Image: ifindkarma/Flickr The era of Big Data is not ?coming soon.? It?s here today and it has brought both painful changes and unprecedented opportunit
Data scientists are looking at the classic V’s:
• Volume – The costs of compute, storage, and connectivity resources are plunging, and new technologies like scanners, smartphones, ubiquitous video, and other data-collectors mean we are awash in volumes of data that dwarf what was available even five to 10 years ago. We capture every mouse click, phone call, text message, Web search, transaction, and more. As the volume of data grows, we can learn more – but only if we uncover the meaningful relationships and patterns.
• Variety – From the endless streams of text data in social networking and geolocation data, to structured wallet share and demographics, companies are capturing a more diverse set of data than ever. Bringing it together is no small task.
• Velocity – It’s a truism that the pace of business is inexorably accelerating. The volume and variety of Big Data alone would be daunting enough.
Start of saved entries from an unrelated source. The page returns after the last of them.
-- ==== Sys2Proof/Machine/Ops.lean ====
section
/-! DEFINITION. The named operations that the blocks share: updates of one block, sparse tables, time and sequence
comparison, bytes and CRC, pool claims and returns, counters, the Egress Queues, and offering an event record. -/

namespace Sys2Proof.Machine

/-! ### Updates of one block -/

def State.mapPins (s : State) (f : Pins → Pins) : State := { s with pins := f s.pins }
def State.mapSprs (s : State) (f : Four Spr → Four Spr) : State := { s with sprs := f s.sprs }
def State.mapTxPool (s : State) (f : TxPool → TxPool) : State := { s with txPool := f s.txPool }
def State.mapSched (s : State) (f : Scheduler → Scheduler) : State := { s with sched := f s.sched }
def State.mapTrunkTx (s : State) (f : TrunkTx → TrunkTx) : State := { s with trunkTx := f s.trunkTx }
def State.mapReception (s : State) (f : Option Reception → Option Reception) : State := { s with reception := f s.reception }
def State.mapLink (s : State) (f : LinkController → LinkController) : State := { s with link := f s.link }
def State.mapReasm (s : State) (f : Reassembler → Reassembler) : State := { s with reasm := f s.reasm }
def State.mapRxPool (s : State) (f : RxPool → RxPool) : State := { s with rxPool := f s.rxPool }
def State.mapEgress (s : State) (f : Four EgressPort → Four EgressPort) : State := { s with egress := f s.egress }
def State.mapConfig (s : State) (f : ConfigStore → ConfigStore) : State := { s with config := f s.config }
def State.mapAgent (s : State) (f : Agent → Agent) : State := { s with agent := f s.agent }
def State.mapEvents (s : State) (f : EventQueue → EventQueue) : State := { s with events := f s.events }
def State.mapCounters (s : State) (f : CounterBank → CounterBank) : State := { s with counters := f s.counters }
def State.mapTime (s : State) (f : TimeBlock → TimeBlock) : State := { s with time := f s.time }
def State.mapFreeCount (s : State) (f : Nat → Nat) : State := { s with freeCount := f s.freeCount }
/-- The state with the next free value's number taken. -/
def State.useFree (s : State) : State := s.mapFreeCount (· + 1)

/-! ### Sparse tables

A list of keys and values in one canonical form: keys strictly rising, and no value equal to what an unlisted key
reads as. -/

section Sparse
variable {α : Type}

def sparseGet (k : Nat) : List (Nat × α) → Option α
  | [] => none
  | (j, v) :: m => if j = k then some v else sparseGet k m

def sparseErase (k : Nat) : List (Nat × α) → List (Nat × α)
  | [] => []
  | (j, v) :: m => if j = k then sparseErase k m else (j, v) :: sparseErase k m

def sparseInsert (k : Nat) (v : α) : List (Nat × α) → List (Nat × α)
  | [] => [(k, v)]
  | (j, w) :: m => if k < j then (k, v) :: (j, w) :: m else if k = j then (k, v) :: m else (j, w) :: sparseInsert k v m

/-- Keys strictly rising. -/
def sparseRising : List (Nat × α) → Bool
  | [] => true
  | (k, _) :: m => m.all (fun e => decide (k < e.1)) && sparseRising m

end Sparse

/-! ### Sequence comparison and time -/

/-- a is ahead of b: (a - b) mod 65536 lies in 1 to 32767 (00_scope, Sequence comparison). -/
def seqAhead (a b : Half) : Bool := decide (1 ≤ (a - b).toNat) && decide ((a - b).toNat ≤ 32767)

/-- A Time Base value some microseconds later, modulo 2^32 (R186). -/
def timeAfter (t : Time) (microseconds : Nat) : Time := t + BitVec.ofNat 32 microseconds

/-- The Time Base has reached a deadline. No interval exceeds 1000 ms, so a deadline less than 2^31 behind has passed
(R186, log 4). -/
def timeReached (now deadline : Time) : Bool := decide ((now - deadline).toNat < 2 ^ 31)

/-- A deadline that is present and has passed. -/
def deadlineReached (now : Time) : Option Time → Bool
  | none => false
  | some d => timeReached now d

def State.now (s : State) : Time := s.time.timeBase

/-! ### Bytes and CRC -/

/-- Two bytes, most significant first. -/
def halfBytes (h : Half) : List Byte := [h.extractLsb' 8 8, h.extractLsb' 0 8]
But now, that data is coming faster than ever. For some applications, the data shelf life is short. Speed kills competitors if you tame these waves of data – or it can kill your organization if it overwhelms you.
IBM has coined a worthy V – “veracity” – that addresses the inherent trustworthiness of data. The uncertainty about the consistency or completeness of data and other ambiguities can become major obstacles. As a result, basic principles as data quality, data cleansing, master data management, and data governance remain critical disciplines when working with Big Data.
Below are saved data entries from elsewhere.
-- ==== Sys2Proof/Machine/Flags.lean ====
section
/-! DEFINITION. The marks and flags the blocks compute: the exhaustion-reported flags, the credit limits and CONTROL
due, the discarding mark, and preemption. -/

namespace Sys2Proof.Machine

/-! ### Exhaustion-reported flags (R106, R118) -/

/-- Detail of POOL_EXHAUSTED: 256 × pool + resource; resource 1 is a descriptor, 2 a cell. -/
def exhaustedDetail (pool resource : Nat) : Half := BitVec.ofNat 16 (256 * pool + resource)

/-- A failed claim on the Transmit Pool (R106). -/
def State.txClaimFailed (s : State) (subject : Subject) (resource : Nat) : State :=
  if s.txPool.exhaustionReported then s
  else
    (s.mapTxPool fun p => { p with exhaustionReported := true }).offerEvent .poolExhausted subject none
      (exhaustedDetail 0 resource)

/-- A failed claim on the level part of the Receive Pool (R118). -/
def State.rxClaimFailed (s : State) (l : Level) (stream : Half) (resource : Nat) : State :=
  if s.rxPool.exhaustionReported then s
  else
    (s.mapRxPool fun p => { p with exhaustionReported := true }).offerEvent .poolExhausted (.level l) (some stream)
      (exhaustedDetail 1 resource)

/-! ### Credit (R28, R73, R84, R85) -/

/-- A level has credit for one segment (R28). -/
def State.hasCredit (s : State) (l : Level) : Bool :=
  match s.link.txCredit.get l with
  | none => false
  | some limit => seqAhead limit (s.sched.nextSeq.get l)

/-- The next-expected number e(L); it holds a value whenever the link is UP. -/
def State.expectedAt (s : State) (l : Level) : Half :=
  match s.reasm.expected with
  | none => 0#16
  | some e => e.get l

/-- free(L): the allotment less the cells held, or 0 (R84). -/
def State.freeCells (s : State) (l : Level) : Nat := s.link.allotment.get l - s.heldCells l

/-- The computed limit (R84). -/
def State.computedLimit (s : State) (l : Level) : Half := s.expectedAt l + BitVec.ofNat 16 (s.freeCells l)

/-- The advertised value: it never moves back (R84). -/
def State.advertisedValue (s : State) (l : Level) : Half :=
  match s.link.lastAdvertised.get l with
  | none => s.computedLimit l
  | some a => if seqAhead (s.computedLimit l) a then s.computedLimit l else a

/-- The initial limit a HELLO carries (R73). -/
def State.initialLimit (s : State) (l : Level) : Half :=
  BitVec.ofNat 16 ((s.config.active.levels.get l).rxAllotment - s.heldCells l)

/-- The comparison made at a report of level L (R85): a limit ahead starts its advance time, and one 8 to 32767 ahead
makes a CONTROL due. -/
def LinkController.compareLimit (k : LinkController) (now : Time) (limit : Half) (l : Level) : LinkController :=
  match k.lastAdvertised.get l with
  | none => k
  | some a =>
    if seqAhead limit a then
      { k with
        advanceTime := if (k.advanceTime.get l).isNone then k.advanceTime.set l (some now) else k.advanceTime
        advanceDeadline :=
          if (k.advanceTime.get l).isNone then k.advanceDeadline.set l (some (timeAfter now Config.advanceAge))
          else k.advanceDeadline
        controlDue := k.controlDue || decide (Config.advanceStep ≤ (limit - a).toNat) }
    else k

/-- The report of level L to the Link Controller, which acts on it only while the link is UP (R85, R115). -/
def State.reportLevel (s : State) (l : Level) : State :=
  if s.link.state = .up then s.mapLink (·.compareLimit s.now (s.computedLimit l) l) else s

/-- An event changed what level L's limit is computed from: e(L) or the cells held at L (R61, R115). -/
def limitMoved (before after : State) (l : Level) : Bool :=
  decide (before.expectedAt l ≠ after.expectedAt l) || decide (before.heldCells l ≠ after.heldCells l)

/-- The reports of one event, taken when the event is whole (log 15). -/
def reportMoved (before s : State) : State :=
  fourIndices.foldl (fun s l => if limitMoved before s l then s.reportLevel l else s) s

/-! ### Preemption (R20, R30, R33) -/

/-- No entry carries a protected mark. -/
def noneProtected (stack : List TxEntry) : Bool := stack.all fun e => !e.protectedMark

/-- Whether new frames may start above the top frame (R20). -/
def State.preemptionAllowed (s : State) (top : TxEntry) : Bool :=
  !top.atomic && (s.config.active.levels.get top.frame.level).preemptible && noneProtected s.sched.stack

/-! ### Discarding (R55) -/

/-- The reason an abort reports: the first discarding reason, or else the aborting rule's (R56). -/
def RxEntry.reportedReason (e : RxEntry) (r : AbortReason) : AbortReason := e.discarding.getD r

/-- Sets the mark of an entry, keeping its first reason (R55). -/
def RxEntry.mark (r : AbortReason) (e : RxEntry) : RxEntry := { e with discarding := some (e.discarding.getD r) }

/-- Returns the cells of an entry that was not yet discarding (R55). -/
def State.returnEntryCells (s : State) (e : RxEntry) : State :=
  match e.discarding, e.descriptor with
  | none, some n => s.mapRxPool (·.dropCells n)
  | _, _ => s

/-- Marks the frame open at a level discarding; its cells return at the first marking (R55). -/
def State.markDiscarding (s : State) (l : Level) (r : AbortReason) : State :=
  match s.reasm.stack.find? (fun e => decide (e.level = l)) with
  | none => s
  | some e =>
    (s.returnEntryCells e).mapReasm fun a =>
      { a with stack := a.stack.map fun x => if x.level = l then x.mark r else x }

end Sys2Proof.Machine
end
It wasn’t very long ago when a terabyte was considered large. But now, that seems like a rounding error. Today, we create 2.5 quintillion bytes of data every day. In fact, we’re creating so much data so quickly that 90 percent of the data in the world today has been created in the last two years alone. Clearly, traditional ways of managing data must change.
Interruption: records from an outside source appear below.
-- ==== Sys2Proof/Machine/Resets.lean ====
section
/-! DEFINITION. The reset pin and the supply: RESET_PIN_ASSERT, COLD_START, SUPPLY_BELOW_OPERATING_LEVEL. -/

namespace Sys2Proof.Machine

/-- RESET_PIN_ASSERT: the part is in reset, the straps are sampled and the Time Base stands at 0 (R89, R91, R186). What
the blocks hold cannot be seen from now on and is replaced at the release (log 9). -/
def execResetPinAssert (trunk station : Straps) (s : State) : Host.Outcome State Fault Refusal :=
  .next
    ((s.mapPins fun k => { k with resetHeld := true, trunkStraps := trunk, stationStraps := station }).mapTime fun t =>
      { t with timeBase := 0#32 })

/-- COLD_START: the release of the reset pin, in any state (R179, log 8). -/
def execColdStart (s : State) : Host.Outcome State Fault Refusal := .next s.coldStart

/-- SUPPLY_BELOW_OPERATING_LEVEL: the next cold start is a POWER_UP (R187). -/
def execSupplyBelowOperatingLevel (s : State) : Host.Outcome State Fault Refusal :=
  .next (s.mapPins fun k => { k with supplyLow := true })

end Sys2Proof.Machine
end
In response, IT organizations have rethought their infrastructures and made tremendous progress in designing sophisticated computing architectures to tackle these extraordinary computing challenges. Data scientists have harnessed such technologies as grid computing, cloud computing, and in-database processing to bring a level of pragmatic feasibility to what were inconceivable computing challenges.
The Fourth V: Viability
But we need more than shiny plumbing to analyze massive data sets in real time. That’s merely a great start. But what can we do with that infrastructure? Where do we start? The first place to look is in the metadata. We want to carefully select the attributes and factors that are most likely to predict outcomes that matter most to businesses. With Big Data, we’re not simply collecting a large number of records. We’re collecting multidimensional data that spans a broadening array of variables. The secret is uncovering the latent, hidden relationships among these variables.